How rapidly would a manned capsule have to dive to simulate Martian gravity?

Question

This question is inspired by the following comment on Would colonising Antarctica be a good test for colonising Mars? :

This isn't a direct answer, but I think colonising underwater would be a better practice for colonizing Mars. Some problems are reversed in direction (you're trying to keep water out rather than air in), but the challenges are similar: you can't breathe outside and have to take precautions going in and out, reduced sunlight of similar length, isolation both physical and communication-wise (assuming there isn't an undersea cable), and unusual hazards.

Suppose we had a manned capsule that could dive into the depths of the ocean at a controllable rate. What acceleration would it need to maintain to simulate Martian gravity within the capsule?

If the capsule were diving to the deepest point in the ocean (roughly 7 miles or 11 km), how long would the inhabitants have in the simulated Martian gravity?

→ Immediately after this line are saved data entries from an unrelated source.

/-- The frame of HLT (R110): registers, FL, memory, the output stream and the fault record are unchanged. -/
def Obligations.HltFrame : Prop :=
  ∀ s t : State, exec .hlt s = .next t →
    t.regs = s.regs ∧ t.fl = s.fl ∧ t.output = s.output ∧ t.fault = s.fault ∧
    ∀ a, t.mem.read a = s.mem.read a

/-- The frame of POP and RET, which store nothing (R54, R181, R183): POP changes rA, R7 and PC, RET changes R7 and PC.
That a fault changes nothing else is the spec's decision D9 (notes/assumptions/10.md). -/
def Obligations.PopRetFrame : Prop :=
  (∀ ra : Byte, StoresNothingFrame (.pop ra) [ra.toNat, 7] false false) ∧
  StoresNothingFrame .ret [7] false false

/-- The frame of PUSH and CALL (R54, R180, R182): of the registers only R7 changes, and of memory at most the byte at
the new SP, which is R7 - 1; FL and the output stream are kept, and the run state and the fault record change only by
a fault, which changes nothing else. That a fault changes nothing else is the spec's decision D9
(notes/assumptions/10.md). -/
def Obligations.PushCallFrame : Prop :=
  ∀ (ra : Byte), ∀ i ∈ [Instr.push ra, .call ra], ∀ s t : State, exec i s = .next t →
    (∀ j (h : j < 8), j ≠ 7 → t.regs[j] = s.regs[j]) ∧ t.fl = s.fl ∧ t.output = s.output ∧
    (∀ a, a ≠ (s.sp - 1).toNat → t.mem.read a = s.mem.read a) ∧
    ((t.run = s.run ∧ t.fault = s.fault) ∨ (∃ f, t = { s with run := .faulted, fault := f }))

/-! ### Memory and compositions -/

/-- R59: after any sequence of writes, a read returns the value of the most recent write to the address, or what the
memory held before if there is none; memory stays canonical. The canonical form is the model's own
(notes/assumptions/16.md). Decision D25 (notes/assumptions/21.md). -/
def Obligations.ReadReturnsMostRecentWrite : Prop :=
  ∀ (m : Memory) (writes : List (Byte × Byte)) (a : Byte), m.wf = true →
    let m' := writes.foldl (fun m w => m.write w.1.toNat w.2) m
    m'.wf = true ∧
    m'.read a.toNat = ((writes.reverse.find? fun w => decide (w.1 = a)).map Prod.snd).getD (m.read a.toNat)

/-- R61: a fetch sees every earlier store: after a PUSH that completes, a step at the address it wrote fetches the
byte it wrote: an unrecognized byte faults DECODE, and the opcode of a one-byte instruction runs it. Decision D25
(notes/assumptions/21.md). -/
def Obligations.FetchSeesPushedByte : Prop :=
  ∀ (s : State) (ra : Byte) (ha : ra.toNat < 8), s.mem.wf = true → s.run = .running → s.regs[7] ≠ 0 → ra.toNat ≠ 7 →
    ∃ t, exec (.push ra) s = .next t ∧
      let u : State := { t with pc := t.sp.setWidth 9 }
      (opFor opcodeMap s.regs[ra.toNat] = none → StepFaults u .decode s.regs[ra.toNat].toNat) ∧
      (∀ o, opFor opcodeMap s.regs[ra.toNat] = some o → o.width = 1 → step u = exec (o.build 0 0) u)

/-- R171, R180, R181: PUSH rA then POP rB (neither of them R7) copies rA to rB and leaves SP unchanged net; with rB = rA
the register is restored. -/
def Obligations.PushThenPopRestores : Prop :=
  ∀ (s : State) (ra rb : Byte) (ha : ra.toNat < 7) (hb : rb.toNat < 7), s.mem.wf = true → s.regs[7] ≠ 0 →
    ∃ t, exec (.push ra) s = .next t ∧
      exec (.pop rb) t = .next { s with
        regs := s.regs.set rb.toNat s.regs[ra.toNat]
        mem := t.mem
        pc := s.pc + 2 + 2 }

/-- R182, R183: CALL then RET returns to the instruction after the CALL with SP and every register as before. -/
def Obligations.CallThenRetReturns : Prop :=
  ∀ (s : State) (ra : Byte), ra.toNat < 8 → s.mem.wf = true → s.regs[7] ≠ 0 → s.pc.toNat + 2 < 256 →
    ∃ t, exec (.call ra) s = .next t ∧ exec .ret t = .next { s with mem := t.mem, pc := s.pc + 2 }

/-- R161, R245: a JMP to its own address never ends: every step leaves the state as it is. Decision D27
(notes/assumptions/23.md). -/
def Obligations.JumpToSelfNeverEnds : Prop :=
  ∀ (s : State) (ra : Byte) (ha : ra.toNat < 8), s.run = .running → StoredAtPc (.jmp ra) s →
    s.regs[ra.toNat].toNat = s.pc.toNat → NeverEnds s ∧ ∀ n, RunsTo n s s

/-- R106, R107, R245: a run that ends has one end: the same number of steps and the same final state. Decision D27
(notes/assumptions/23.md). -/
def Obligations.EndedRunHasOneResult : Prop :=
  ∀ (s t u : State) (n m : Nat), EndsIn n s t → EndsIn m s u → n = m ∧ t = u

/-- R44, R241: the observation port shows nothing while the core runs, and afterwards PC, the registers, FL and every
memory byte. Decision D21 (notes/assumptions/17.md). -/
def Obligations.ObservationOnlyWhenStopped : Prop :=
  ∀ s : State,
    (s.run = .running → s.observe = none) ∧
    (s.run ≠ .running → ∃ o, s.observe = some o ∧ o.pc = s.pc ∧ o.regs = s.regs ∧ o.fl = s.fl ∧
      o.bytes.length = 256 ∧ ∀ a < 256, o.bytes[a]? = some (s.mem.read a))
end

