/-- The completed effect of an instruction, by the shape of what it writes. -/
inductive Effect (s : State) : Instr → State → Prop where
  | hlt : Effect s .hlt (s.halt.advance 1)
  | ldi {ra imm : Byte} (r : Fin 8) (hr : r.val = ra.toNat) : Effect s (.ldi ra imm) ((s.setReg r imm).advance 3)
  | prn {ra : Byte} (r : Fin 8) (hr : r.val = ra.toNat) : Effect s (.prn ra) ((s.emit (s.getReg r)).advance 2)
  | alu {i : Instr} {ra rb : Byte} (r : Fin 8) (v : Byte) (hr : r.val = ra.toNat)
      (hi : i ∈ [Instr.add ra rb, .sub ra rb, .mul ra rb, .mod ra rb, .and ra rb, .or ra rb, .xor ra rb,
        .shl ra rb, .shr ra rb]) : Effect s i ((s.setReg r v).advance 3)
  | not {ra : Byte} (r : Fin 8) (v : Byte) (hr : r.val = ra.toNat) : Effect s (.not ra) ((s.setReg r v).advance 2)
  | cmp {ra rb : Byte} (a b : Byte) : Effect s (.cmp ra rb) ((s.setFl (compareFlags a b)).advance 3)
  | jump {i : Instr} {ra : Byte} (v : Byte) (hi : i ∈ [Instr.jmp ra, .jeq ra, .jne ra]) : Effect s i (s.setPc v)
  | fallThrough {i : Instr} {ra : Byte} (hi : i ∈ [Instr.jeq ra, .jne ra]) : Effect s i (s.advance 2)
  | push {ra : Byte} (v : Byte) : Effect s (.push ra)
      (((s.setSp (s.sp - 1)).memWrite (s.sp - 1) v).advance 2)
  | pop {ra : Byte} (r : Fin 8) (v w : Byte) (hr : r.val = ra.toNat) : Effect s (.pop ra)
      (((s.setReg r v).setSp w).advance 2)
  | call {ra : Byte} (v w : Byte) (hpc : s.pc.toNat + 2 < 256) : Effect s (.call ra)
      (((s.setSp (s.sp - 1)).memWrite (s.sp - 1) v).setPc w)
  | ret (v w : Byte) : Effect s .ret ((s.setSp v).setPc w)

/-- A fault an instruction raises has a cause, and not the reserved one (R210). -/
theorem ExecFault.cause_ne {s : State} {i : Instr} {c : FaultCause} {n : Nat} (h : ExecFault s i c n) :
    c ≠ .none ∧ c ≠ .arithUnsupported := by
  cases c <;> simp [ExecFault] at h ⊢

/-- A completed instruction keeps the run state, but for HLT. -/
theorem Effect.run_eq {s t : State} {i : Instr} (h : Effect s i t) :
    t.run = s.run ∨ (i = .hlt ∧ t.run = .halted) := by cases h <;> simp

/-- A completed instruction keeps the fault record (R38). -/
theorem Effect.fault_eq {s t : State} {i : Instr} (h : Effect s i t) : t.fault = s.fault := by cases h <;> simp

/-- A completed instruction advances PC by its width, or is a jump, call or return that sets it to a byte (R104). -/
theorem Effect.pc_eq {s t : State} {i : Instr} (h : Effect s i t) :
    (i.op ∉ [Op.jmp, .call, .ret] ∧ t.pc = s.pc + BitVec.ofNat 9 i.op.width) ∨
    (i.op ∈ [Op.jmp, .jeq, .jne, .call, .ret] ∧ ∃ v : Byte, t.pc = v.setWidth 9) := by
  cases h with
  | alu r v hr hi =>
    simp only [List.mem_cons, List.not_mem_nil, or_false] at hi
    rcases hi with rfl | rfl | rfl | rfl | rfl | rfl | rfl | rfl | rfl <;> exact .inl ⟨by simp [Instr.op], rfl⟩
  | jump v hi =>
    simp only [List.mem_cons, List.not_mem_nil, or_false] at hi
    rcases hi with rfl | rfl | rfl <;> exact .inr ⟨by simp [Instr.op], _, rfl⟩
  | fallThrough hi =>
    simp only [List.mem_cons, List.not_mem_nil, or_false] at hi
    rcases hi with rfl | rfl <;> exact .inl ⟨by simp [Instr.op], rfl⟩
  | call v w hpc => exact .inr ⟨by simp [Instr.op], _, rfl⟩
  | ret v w => exact .inr ⟨by simp [Instr.op], _, rfl⟩
  | _ => exact .inl ⟨by simp [Instr.op], rfl⟩

section
variable {s t : State} {ra rb imm : Byte}

theorem branchIf_cases {taken : Bool} (h : branchIf taken ra s = .next t) :
    (∃ v, taken = true ∧ t = s.setPc v) ∨ (taken = false ∧ t = s.advance 2) ∨
    (8 ≤ ra.toNat ∧ t = s.takeFault .boundsRegister ra.toNat) := by
  rcases withReg_cases h with ⟨ha, h⟩ | h
  · cases taken with
    | true => exact .inl ⟨_, rfl, by simpa using h.symm⟩
    | false => exact .inr (.inl ⟨rfl, by simpa using h.symm⟩)
  · exact .inr (.inr h)

theorem execMod_cases (h : execMod ra rb s = .next t) :
    (∃ r v, r.val = ra.toNat ∧ t = (s.setReg r v).advance 3) ∨
    (∃ n, 8 ≤ n ∧ n ≤ 255 ∧ t = s.takeFault .boundsRegister n) ∨
    (∃ n, n < 8 ∧ t = s.takeFault .arithModZero n) := by
  have ha' := ra.isLt
  have hb' := rb.isLt
  rcases withRegs_cases h with ⟨ha, hb, h⟩ | ⟨hn, h⟩ | ⟨hn, h⟩
  · split at h
    · exact .inr (.inr ⟨_, hb, raise_next h⟩)
    · exact .inl ⟨⟨ra.toNat, ha⟩, _, rfl, by simpa using h.symm⟩
  · exact .inr (.inl ⟨_, hn, by omega, h⟩)
  · exact .inr (.inl ⟨_, hn, by omega, h⟩)

theorem execPush_cases (h : execPush ra s = .next t) :
    (∃ v, t = (((s.setSp (s.sp - 1)).memWrite (s.sp - 1) v).advance 2)) ∨
    (8 ≤ ra.toNat ∧ t = s.takeFault .boundsRegister ra.toNat) ∨ t = s.takeFault .boundsStack 0 := by
  rcases withReg_cases h with ⟨ha, h⟩ | h
  · rcases withSpDown_cases h with ⟨_, h⟩ | ⟨_, h⟩
    · exact .inl ⟨_, by simpa using h.symm⟩
    · exact .inr (.inr h)
  · exact .inr (.inl h)

theorem execPop_cases (h : execPop ra s = .next t) :
    (∃ r v w, r.val = ra.toNat ∧ t = (((s.setReg r v).setSp w).advance 2)) ∨
    (8 ≤ ra.toNat ∧ t = s.takeFault .boundsRegister ra.toNat) ∨ t = s.takeFault .boundsStack 255 := by
  rcases withReg_cases h with ⟨ha, h⟩ | h
  · rcases withSpUp_cases h with ⟨_, h⟩ | ⟨_, h⟩
    · exact .inl ⟨⟨ra.toNat, ha⟩, _, _, rfl, by simpa using h.symm⟩
    · exact .inr (.inr h)
  · exact .inr (.inl h)

theorem execCall_cases (h : execCall ra s = .next t) :
    (s.pc.toNat + 2 < 256 ∧ ∃ v w, t = (((s.setSp (s.sp - 1)).memWrite (s.sp - 1) v).setPc w)) ∨
    (8 ≤ ra.toNat ∧ t = s.takeFault .boundsRegister ra.toNat) ∨ t = s.takeFault .boundsStack 0 ∨
    (256 ≤ s.pc.toNat + 2 ∧ t = s.takeFault .boundsRetAddr (s.pc.toNat + 2)) := by
  rcases withReg_cases h with ⟨ha, h⟩ | h
  · rcases withSpDown_cases h with ⟨_, h⟩ | ⟨_, h⟩
    · simp only [ge_iff_le] at h
      split at h
      · next hge => exact .inr (.inr (.inr ⟨hge, raise_next h⟩))
      · next hlt => exact .inl ⟨Nat.lt_of_not_le hlt, _, _, by simpa using h.symm⟩
    · exact .inr (.inr (.inl h))
  · exact .inr (.inl h)

theorem execRet_cases (h : execRet s = .next t) :
    (∃ v w, t = (s.setSp v).setPc w) ∨ t = s.takeFault .boundsStack 255 := by
  rcases withSpUp_cases h with ⟨_, h⟩ | ⟨_, h⟩
  · exact .inl ⟨_, _, by simpa using h.symm⟩
  · exact .inr h

/-- A two-register operation of the table, by its cases. -/
theorem aluBinary_effect {f : Byte → Byte → Byte} {i : Instr} (h : aluBinary f ra rb s = .next t)
    (hi : i ∈ [Instr.add ra rb, .sub ra rb, .mul ra rb, .mod ra rb, .and ra rb, .or ra rb, .xor ra rb,
        .shl ra rb, .shr ra rb]) :
    Effect s i t ∨ ∃ c n, ExecFault s i c n ∧ t = s.takeFault c n := by
  rcases aluBinary_cases h with ⟨r, v, hr, rfl⟩ | ⟨n, h1, h2, rfl⟩
  · exact .inl (.alu r v hr hi)
  · exact .inr ⟨.boundsRegister, n, ⟨h1, h2⟩, rfl⟩
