-- ==== Sys2Proof/Tests/Slice0.lean ====
section
/-! SUPPORT. The model's own tests. Expected results are the vectors of spec/95_test_vectors.md (their names are cited),
the encodings of 30_encoding.md, or hand calculation from a rule; and, for every statement with hypotheses, a state and
operands that meet them. -/

namespace Sys2Proof.Tests

open Sys2Proof.Machine

/-! ### Helpers -/

/-- The reset state with registers set, PC moved and bytes stored at PC. -/
def at_ (pc : PcWord) (regs : List (Fin 8 × Byte)) (code : List Byte) : State :=
  let s := regs.foldl (fun s r => s.setReg r.1 r.2) (State.resetWith 0b000)
  { s with pc := pc, mem := s.mem.writeBytes pc.toNat code }

/-- The step is taken and the next state satisfies the test. -/
def stepsTo (s : State) (p : State → Bool) : Bool :=
  match step s with
  | .next t => p t
  | .fault _ => false
  | .refused _ => false

/-- The step is taken, the core goes on running, and register `r` and PC are as given. -/
def setsReg (s : State) (r : Fin 8) (v : Byte) (pc : PcWord) : Bool :=
  stepsTo s fun t => t.run == .running && t.getReg r == v && t.pc == pc

/-- The step raises the fault, and changes nothing but the run state and the fault record. -/
def faultsTo (s : State) (c : FaultCause) (n : Nat) : Bool :=
  stepsTo s fun t => t == { s with run := .faulted, fault := { cause := c, info := n } }

/-! ### WellFormed: an ill-formed term for each check -/

theorem test_wf_rejects_ra : Instr.wellFormed (.add 9 0) = false := by decide
theorem test_wf_rejects_rb : Instr.wellFormed (.add 0 9) = false := by decide
theorem test_wf_rejects_single : Instr.wellFormed (.push 8) = false := by decide
theorem test_wf_ignores_immediate : Instr.wellFormed (.ldi 7 200) = true := by decide

/-! ### Decoding: the words of R80 and R81, written out -/

theorem test_decode_hlt : decode [0b00000001] = .ok (.hlt, []) := by decide
theorem test_decode_ldi : decode [0b10000010, 0b00000000, 0b00001000] = .ok (.ldi 0 8, []) := by decide
theorem test_decode_prn : decode [0b01000111, 0b00000011] = .ok (.prn 3, []) := by decide
theorem test_decode_add : decode [0b10100000, 0b00000010, 0b00000101] = .ok (.add 2 5, []) := by decide
theorem test_decode_sub : decode [0b10100001, 0b00000010, 0b00000101] = .ok (.sub 2 5, []) := by decide
theorem test_decode_mul : decode [0b10100010, 0b00000010, 0b00000101] = .ok (.mul 2 5, []) := by decide
theorem test_decode_mod : decode [0b10100100, 0b00000010, 0b00000101] = .ok (.mod 2 5, []) := by decide
theorem test_decode_and : decode [0b10101000, 0b00000010, 0b00000101] = .ok (.and 2 5, []) := by decide
theorem test_decode_or : decode [0b10101010, 0b00000010, 0b00000101] = .ok (.or 2 5, []) := by decide
theorem test_decode_xor : decode [0b10101011, 0b00000010, 0b00000101] = .ok (.xor 2 5, []) := by decide
theorem test_decode_not : decode [0b01101001, 0b00000010] = .ok (.not 2, []) := by decide
theorem test_decode_shl : decode [0b10101100, 0b00000010, 0b00000101] = .ok (.shl 2 5, []) := by decide
theorem test_decode_shr : decode [0b10101101, 0b00000010, 0b00000101] = .ok (.shr 2 5, []) := by decide
theorem test_decode_cmp : decode [0b10100111, 0b00000010, 0b00000101] = .ok (.cmp 2 5, []) := by decide
theorem test_decode_jmp : decode [0b01010100, 0b00000011] = .ok (.jmp 3, []) := by decide
theorem test_decode_jeq : decode [0b01010101, 0b00000011] = .ok (.jeq 3, []) := by decide
theorem test_decode_jne : decode [0b01010110, 0b00000011] = .ok (.jne 3, []) := by decide
theorem test_decode_push : decode [0b01000101, 0b00000011] = .ok (.push 3, []) := by decide
theorem test_decode_pop : decode [0b01000110, 0b00000011] = .ok (.pop 3, []) := by decide
theorem test_decode_call : decode [0b01010000, 0b00000011] = .ok (.call 3, []) := by decide
theorem test_decode_ret : decode [0b00010001] = .ok (.ret, []) := by decide

/-- E1, R86: 0x00 is not NOP. -/
theorem test_decode_rejects_zero : decode [0x00, 0x00, 0x00] = .error (.unknownOpcode 0x00) := by decide
theorem test_decode_rejects_short : decode [0x82, 0x01] = .error (.missingOperand 2) := by decide
theorem test_decode_rejects_empty : decode [] = .error .noOpcode := by decide
/-- R73: a register operand is not masked. -/
theorem test_decode_keeps_index : decode [0xA0, 0x09, 0x00] = .ok (.add 9 0, []) := by decide
/-- S1's bytes of LDI R0,8 as a word of the opcode table: 0x82 + 0x00 * 2^8 + 0x08 * 2^16. -/
theorem test_tableWord_ldi : decodeTableWord 24 0x080082 = some (.ldi 0 8) := by decide
theorem test_tableWord_ignores_high : decodeTableWord 8 0xFF01 = some .hlt := by decide
theorem test_fetchWord_runs : setsReg (State.reset.withFetchWord 24 0x080082) 0 8 3 = true := by decide

/-! ### Single steps: the vectors of 95_test_vectors.md -/

/-- H2: HLT at 255 leaves PC at 256 and does not fault. -/
theorem test_hlt_H2 : stepsTo (at_ 255 [] [0x01]) (fun t => t.run == .halted && t.pc == 256) = true := by decide
/-- E9. -/
theorem test_ldi_E9 : setsReg (at_ 253 [] [0x82, 0x01, 0x09]) 1 9 256 = true := by decide
/-- E14: LDI may set SP. -/
theorem test_ldi_E14 : setsReg (at_ 0 [] [0x82, 0x07, 0x20]) 7 0x20 3 = true := by decide
/-- E5: the value is appended after what is already there. -/
theorem test_prn_E5 : stepsTo { at_ 0 [(0, 255)] [0x47, 0x00] with output := [1] }
    (fun t => t.output == [1, 255] && t.pc == 2) = true := by decide
/-- A1. -/
theorem test_add_A1 : setsReg (at_ 0 [(0, 255), (1, 2)] [0xA0, 0, 1]) 0 1 3 = true := by decide
/-- A5: source and destination the same. -/
theorem test_add_A5 : setsReg (at_ 0 [(0, 200)] [0xA0, 0, 0]) 0 144 3 = true := by decide
/-- A6: the operand order. -/
theorem test_sub_A6 : setsReg (at_ 0 [(0, 3), (1, 5)] [0xA1, 0, 1]) 0 254 3 = true := by decide
/-- A13. -/
theorem test_mul_A13 : setsReg (at_ 0 [(0, 255), (1, 255)] [0xA2, 0, 1]) 0 1 3 = true := by decide
/-- A19: unsigned. -/
theorem test_mod_A19 : setsReg (at_ 0 [(0, 255), (1, 16)] [0xA4, 0, 1]) 0 15 3 = true := by decide
/-- A22: the information word is rB's index. -/
theorem test_mod_A22 : faultsTo (at_ 0 [(0, 7), (1, 0)] [0xA4, 0, 1]) .arithModZero 1 = true := by decide
/-- A25. -/
theorem test_and_A25 : setsReg (at_ 0 [(0, 0xCC), (1, 0xAA)] [0xA8, 0, 1]) 0 0x88 3 = true := by decide
/-- A27. -/
theorem test_or_A27 : setsReg (at_ 0 [(0, 0xCC), (1, 0xAA)] [0xAA, 0, 1]) 0 0xEE 3 = true := by decide
/-- A29. -/
theorem test_xor_A29 : setsReg (at_ 0 [(0, 0xCC), (1, 0xAA)] [0xAB, 0, 1]) 0 0x66 3 = true := by decide
/-- A32. -/
theorem test_not_A32 : setsReg (at_ 0 [(0, 0x0F)] [0x69, 0]) 0 0xF0 2 = true := by decide
/-- A36: the top bit is lost. -/
theorem test_shl_A36 : setsReg (at_ 0 [(0, 0x81), (1, 1)] [0xAC, 0, 1]) 0 0x02 3 = true := by decide
/-- A40: the shift amount is not masked. -/
theorem test_shl_A40 : setsReg (at_ 0 [(0, 255), (1, 200)] [0xAC, 0, 1]) 0 0 3 = true := by decide
/-- A43: logical. -/
theorem test_shr_A43 : setsReg (at_ 0 [(0, 0x80), (1, 1)] [0xAD, 0, 1]) 0 0x40 3 = true := by decide
/-- A45: a shift by the width. -/
theorem test_shr_A45 : setsReg (at_ 0 [(0, 0xFF), (1, 8)] [0xAD, 0, 1]) 0 0 3 = true := by decide
/-- C4: unsigned. -/
theorem test_cmp_C4 : stepsTo (at_ 0 [(0, 0xFF), (1, 0x01)] [0xA7, 0, 1])
    (fun t => t.fl == 0b010 && t.pc == 3) = true := by decide
/-- C7: all three bits are replaced. -/
theorem test_cmp_C7 : stepsTo { at_ 0 [(0, 4), (1, 4)] [0xA7, 0, 1] with fl := 0b010 }
    (fun t => t.fl == 0b001) = true := by decide
/-- B1. -/
theorem test_jmp_B1 : stepsTo (at_ 6 [(3, 0x10)] [0x54, 3]) (fun t => t.pc == 0x10) = true := by decide
/-- B9. -/
theorem test_jmp_B9 : faultsTo (at_ 6 [] [0x54, 8]) .boundsRegister 8 = true := by decide
/-- B2. -/
theorem test_jeq_B2 : stepsTo { at_ 9 [(2, 20)] [0x55, 2] with fl := 0b001 } (fun t => t.pc == 20) = true := by decide
/-- B5: not taken at 254. -/
theorem test_jeq_B5 : stepsTo { at_ 254 [(2, 20)] [0x55, 2] with fl := 0b100 } (fun t => t.pc == 256) = true := by decide
/-- B6. -/
theorem test_jne_B6 : stepsTo { at_ 20 [(3, 12)] [0x56, 3] with fl := 0b100 } (fun t => t.pc == 12) = true := by decide
/-- B8. -/
theorem test_jne_B8 : stepsTo { at_ 20 [(3, 12)] [0x56, 3] with fl := 0b001 } (fun t => t.pc == 22) = true := by decide
/-- K2: PUSH R7 stores the decremented SP. -/
theorem test_push_K2 : stepsTo (at_ 0 [] [0x45, 7])
    (fun t => t.sp == 0xF3 && t.mem.read 0xF3 == 0xF3 && t.pc == 2) = true := by decide
/-- K4: the push overwrites its own operand byte's neighbour, the opcode. -/
theorem test_push_K4 : stepsTo (at_ 0 [(7, 1), (0, 5)] [0x45, 0])
    (fun t => t.sp == 0 && t.mem.read 0 == 5 && t.pc == 2) = true := by decide
/-- K6: POP R7 leaves the popped value plus 1. -/
theorem test_pop_K6 : setsReg { at_ 0 [(7, 0xF3)] [] with mem := [(0, 0x46), (1, 7), (0xF3, 0x40)] } 7 0x41 2 = true := by
  decide
/-- K7: the fault discards the load. -/
theorem test_pop_K7 : faultsTo { at_ 0 [(7, 0xF3)] [] with mem := [(0, 0x46), (1, 7), (0xF3, 0xFF)] }
    .boundsStack 255 = true := by decide
/-- K12: CALL R7 jumps to the new SP. -/
theorem test_call_K12 : stepsTo (at_ 6 [] [0x50, 7])
    (fun t => t.sp == 0xF3 && t.mem.read 0xF3 == 8 && t.pc == 0xF3) = true := by decide
/-- K14. -/
theorem test_call_K14 : faultsTo (at_ 254 [(1, 11)] [0x50, 1]) .boundsRetAddr 256 = true := by decide
/-- K18. -/
theorem test_ret_K18 : stepsTo { at_ 0x20 [(7, 0xF3)] [] with mem := [(0x20, 0x11), (0xF3, 8)] }
    (fun t => t.pc == 8 && t.sp == 0xF4 && t.mem.read 0xF3 == 8) = true := by decide
/-- K19. -/
theorem test_ret_K19 : faultsTo { at_ 0x20 [(7, 0xFF)] [] with mem := [(0x20, 0x11), (0xFF, 8)] }
    .boundsStack 255 = true := by decide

Suppose the capsule could also ascend at a controllable rate. If it turned around at the deepest point and ascended, how much additional time would this give in simulated Martian gravity before reaching the surface? I would think it would double the time, but I'm not sure.

Answer 1

Fluid resistance and with pressure and temperature changing viscosity of water would limit such tests to a rather short distance, depending on your acceptable margin of error. Unless you're able to constantly adjust buoyancy / rate of descent, and somehow overcome challenges of eventually hitting terminal velocity of your test apparatus in water.

Without it, and assuming ability to dynamically adjust buoyancy on descent, I get nearly exactly 60 seconds till the depth of 11 km at 6.096 m/s² (Earth sea-level gravity of 9.80665 m/s², minus Mars standard datum gravity of 3.711 m/s²), which is roughly how much of Earth's gravitational acceleration you need to remove to simulate that of Mars. Remember, we're still on Earth (well, slowly descending deeper into it, but 11 km isn't all that much compared to Earth's equatorial radius of ~ 6,378 km), so those 9.80665 m/s² didn't disappear.

Of course, your capsule would reach in 11 kilometers of free fall at Martian gravity over 366 m/s, which is above Mach 1 at mean sea-level Earth's standard atmosphere. So you'd have to employ some heavy drag reducing techniques, say a series of implosions in front of your capsule (on a parabolic trajectory) that would help if fall through it easier. I have no idea how to achieve that and keep capsule's acceleration more or less constant. Perhaps by installing a 11 km deep tube that had water evacuated and you replace it with some less dense (and inert, we don't want implosions at such depth!) gas. At such immense pressure (up to 1,100 atm), it would have to be quite a tube though.

For the ascent part though, you can't really do it. Your capsule's proper acceleration vector is negative to Earth's gravity, so all the forces combined within it don't partially cancel acceleration effect of Earth's gravity out, but add to it.